Le trail pris en étau entre propriété privée et battues
Pour les traileurs, la question n’est pas théorique. Combien d’entraînements interrompus par une battue signalée tardivement ? Combien de sentiers fermés, de demi-tours imposés ? À l’inverse, combien de passages hors trace ou de franchissements de clôtures, parfois par méconnaissance du statut des terrains ? Le trail repose sur un équilibre fragile. Il valorise la nature, mais dépend du respect des règles locales. Un chemin communal n’est pas une forêt privée. Une forêt privée n’est pas nécessairement interdite, mais elle n’est pas libre d’accès par principe. La nuance est essentielle. L’incident de Fumel montre ce qui se produit lorsque chacun campe sur ses positions. Les chasseurs estiment exercer un droit légal. Le propriétaire considère défendre ses terres et ses animaux. Les observateurs projettent leurs propres frustrations sur la chasse ou sur les comportements jugés inciviques.
La violence verbale, autre symptôme d’un malaise
Au-delà du fait divers, la lecture des réactions en ligne interpelle. Certains commentaires assimilent le tir à une tentative d’homicide. D’autres minimisent les faits. D’autres encore franchissent la ligne en légitimant la violence. Cette escalade verbale traduit une radicalisation des positions. Elle rend plus difficile toute discussion apaisée sur la gestion de la faune, la sécurité des activités de pleine nature ou le partage des espaces. Or, le trail a tout intérêt à éviter ce piège. La discipline repose sur l’acceptation locale. Les organisateurs négocient des autorisations, des conventions de passage et des calendriers compatibles avec les périodes sensibles. Chaque tension supplémentaire fragilise ces équilibres.
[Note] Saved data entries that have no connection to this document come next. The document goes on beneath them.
-- ==== Sys2Proof/Machine/Dispatch.lean ====
section
/-! DEFINITION. One arm per command, each one direct call of its meaning. -/

namespace Sys2Proof.Machine

def exec (i : Instr) (s : State) : Host.Outcome State Fault Refusal :=
  match i with
  | .resetPin straps protect progress => Sys2Proof.Machine.execResetPin straps protect progress s
  | .portCharacter port ch stopAtSpace => Sys2Proof.Machine.execPortCharacter port ch stopAtSpace s
  | .intakePick => Sys2Proof.Machine.execIntakePick s
  | .quarterTick order => Sys2Proof.Machine.execQuarterTick order s
  | .enterFading seat => Sys2Proof.Machine.execEnterFading seat s
  | .enterLost seat => Sys2Proof.Machine.execEnterLost seat s
  | .qualifierExpiry seat kind => Sys2Proof.Machine.execQualifierExpiry seat kind s
  | .accumulationLimit seat => Sys2Proof.Machine.execAccumulationLimit seat s
  | .secondTick order => Sys2Proof.Machine.execSecondTick order s
  | .dropoutWindowEnd => Sys2Proof.Machine.execDropoutWindowEnd s
  | .escalationExpiry seat kind => Sys2Proof.Machine.execEscalationExpiry seat kind s
  | .minuteTick => Sys2Proof.Machine.execMinuteTick s
  | .drainWindowComplete seat => Sys2Proof.Machine.execDrainWindowComplete seat s
  | .linkCharacter link ch stopAtSpace protect => Sys2Proof.Machine.execLinkCharacter link ch stopAtSpace protect s
  | .replyEnd link protect => Sys2Proof.Machine.execReplyEnd link protect s
  | .linkBreak link => Sys2Proof.Machine.execLinkBreak link s
  | .unknownRequest link code payload => Sys2Proof.Machine.execUnknownRequest link code payload s
  | .status link payload => Sys2Proof.Machine.execStatus link payload s
  | .clearLinkFlags link payload => Sys2Proof.Machine.execClearLinkFlags link payload s
  | .bindPack link payload => Sys2Proof.Machine.execBindPack link payload s
  | .unbindSeat link payload => Sys2Proof.Machine.execUnbindSeat link payload s
  | .setGroup link payload => Sys2Proof.Machine.execSetGroup link payload s
  | .readSeat link payload => Sys2Proof.Machine.execReadSeat link payload s
  | .readSeats link payload => Sys2Proof.Machine.execReadSeats link payload s
  | .readStrays link payload => Sys2Proof.Machine.execReadStrays link payload s
  | .restartSeats link payload => Sys2Proof.Machine.execRestartSeats link payload s
  | .readPorts link payload => Sys2Proof.Machine.execReadPorts link payload s
  | .portStart link payload => Sys2Proof.Machine.execPortStart link payload s
  | .portStop link payload => Sys2Proof.Machine.execPortStop link payload s
  | .clearPortFlags link payload => Sys2Proof.Machine.execClearPortFlags link payload s
  | .setCurve link payload => Sys2Proof.Machine.execSetCurve link payload s
  | .readCurve link payload => Sys2Proof.Machine.execReadCurve link payload s
  | .setParameter link payload => Sys2Proof.Machine.execSetParameter link payload s
  | .readParameter link payload => Sys2Proof.Machine.execReadParameter link payload s
  | .purgeCleared link payload => Sys2Proof.Machine.execPurgeCleared link payload s
  | .readUnseen link payload => Sys2Proof.Machine.execReadUnseen link payload s
  | .readWarnings link payload => Sys2Proof.Machine.execReadWarnings link payload s
  | .ackWarning link payload => Sys2Proof.Machine.execAckWarning link payload s
  | .ackGroup link payload => Sys2Proof.Machine.execAckGroup link payload s
  | .setView link payload => Sys2Proof.Machine.execSetView link payload s
  | .readView link payload => Sys2Proof.Machine.execReadView link payload s
  | .startSitting link payload => Sys2Proof.Machine.execStartSitting link payload s
  | .setSchedule link payload => Sys2Proof.Machine.execSetSchedule link payload s
  | .recess link payload => Sys2Proof.Machine.execRecess link payload s
  | .resume link payload => Sys2Proof.Machine.execResume link payload s
  | .endSitting link payload => Sys2Proof.Machine.execEndSitting link payload s
  | .grantFloor link payload => Sys2Proof.Machine.execGrantFloor link payload s
  | .withdrawFloor link payload => Sys2Proof.Machine.execWithdrawFloor link payload s
  | .withdrawAll link payload => Sys2Proof.Machine.execWithdrawAll link payload s
  | .readFloor link payload => Sys2Proof.Machine.execReadFloor link payload s
  | .profileSave link payload protect => Sys2Proof.Machine.execProfileSave link payload protect s
  | .profileLoad link payload => Sys2Proof.Machine.execProfileLoad link payload s
  | .profileCompare link payload => Sys2Proof.Machine.execProfileCompare link payload s
  | .readProfileStatus link payload protect => Sys2Proof.Machine.execReadProfileStatus link payload protect s
  | .saveComplete => Sys2Proof.Machine.execSaveComplete s
  | .loadComplete => Sys2Proof.Machine.execLoadComplete s
  | .compareComplete => Sys2Proof.Machine.execCompareComplete s
  | .storeFault progress => Sys2Proof.Machine.execStoreFault progress s
  | .linkReturnToMark link => Sys2Proof.Machine.execLinkReturnToMark link s

end Sys2Proof.Machine
end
Dates de fin de saison de chasse 2025-2026 en France
- La fermeture générale de la chasse est majoritairement fixée au 28 février 2026, après laquelle la chasse à tir n’est plus autorisée dans la plupart des départements métropolitains.
- Pour certaines catégories de gibier ou zones spécifiques, des dates légèrement différentes ou exceptions peuvent exister, mais la fin de février reste la norme administrative.
En clair : la saison cynégétique française s’étend pour la plupart des espèces et des départements jusqu’au 28 février 2026, après quoi la chasse devient généralement interdite ou très limitée, ce qui donne un repère utile pour la sécurité en espace naturel. (Les dates précises peuvent varier selon les arrêtés préfectoraux par département et par espèce, mais le 28 février 2026 est la clôture la plus largement appliquée.)
La fin de saison suffira-t-elle ?
La saison de chasse touche progressivement à son terme. Beaucoup espèrent que cela apaisera les tensions. Mais le problème dépasse le calendrier. Il concerne le partage des espaces, la lisibilité des règles et le respect mutuel. La nature n’est pas un décor neutre. Elle est un territoire d’usages multiples. Courir en forêt implique de connaître les périodes de chasse, de respecter les interdictions temporaires et de ne pas franchir de clôtures. De leur côté, les autres usagers doivent intégrer que la fréquentation sportive fait désormais partie du paysage rural. La tension monte, oui. Mais si rien ne change dans le dialogue et l’organisation, elle reviendra à la saison prochaine. Et nos sentiers, eux, méritent mieux qu’un climat permanent de défiance.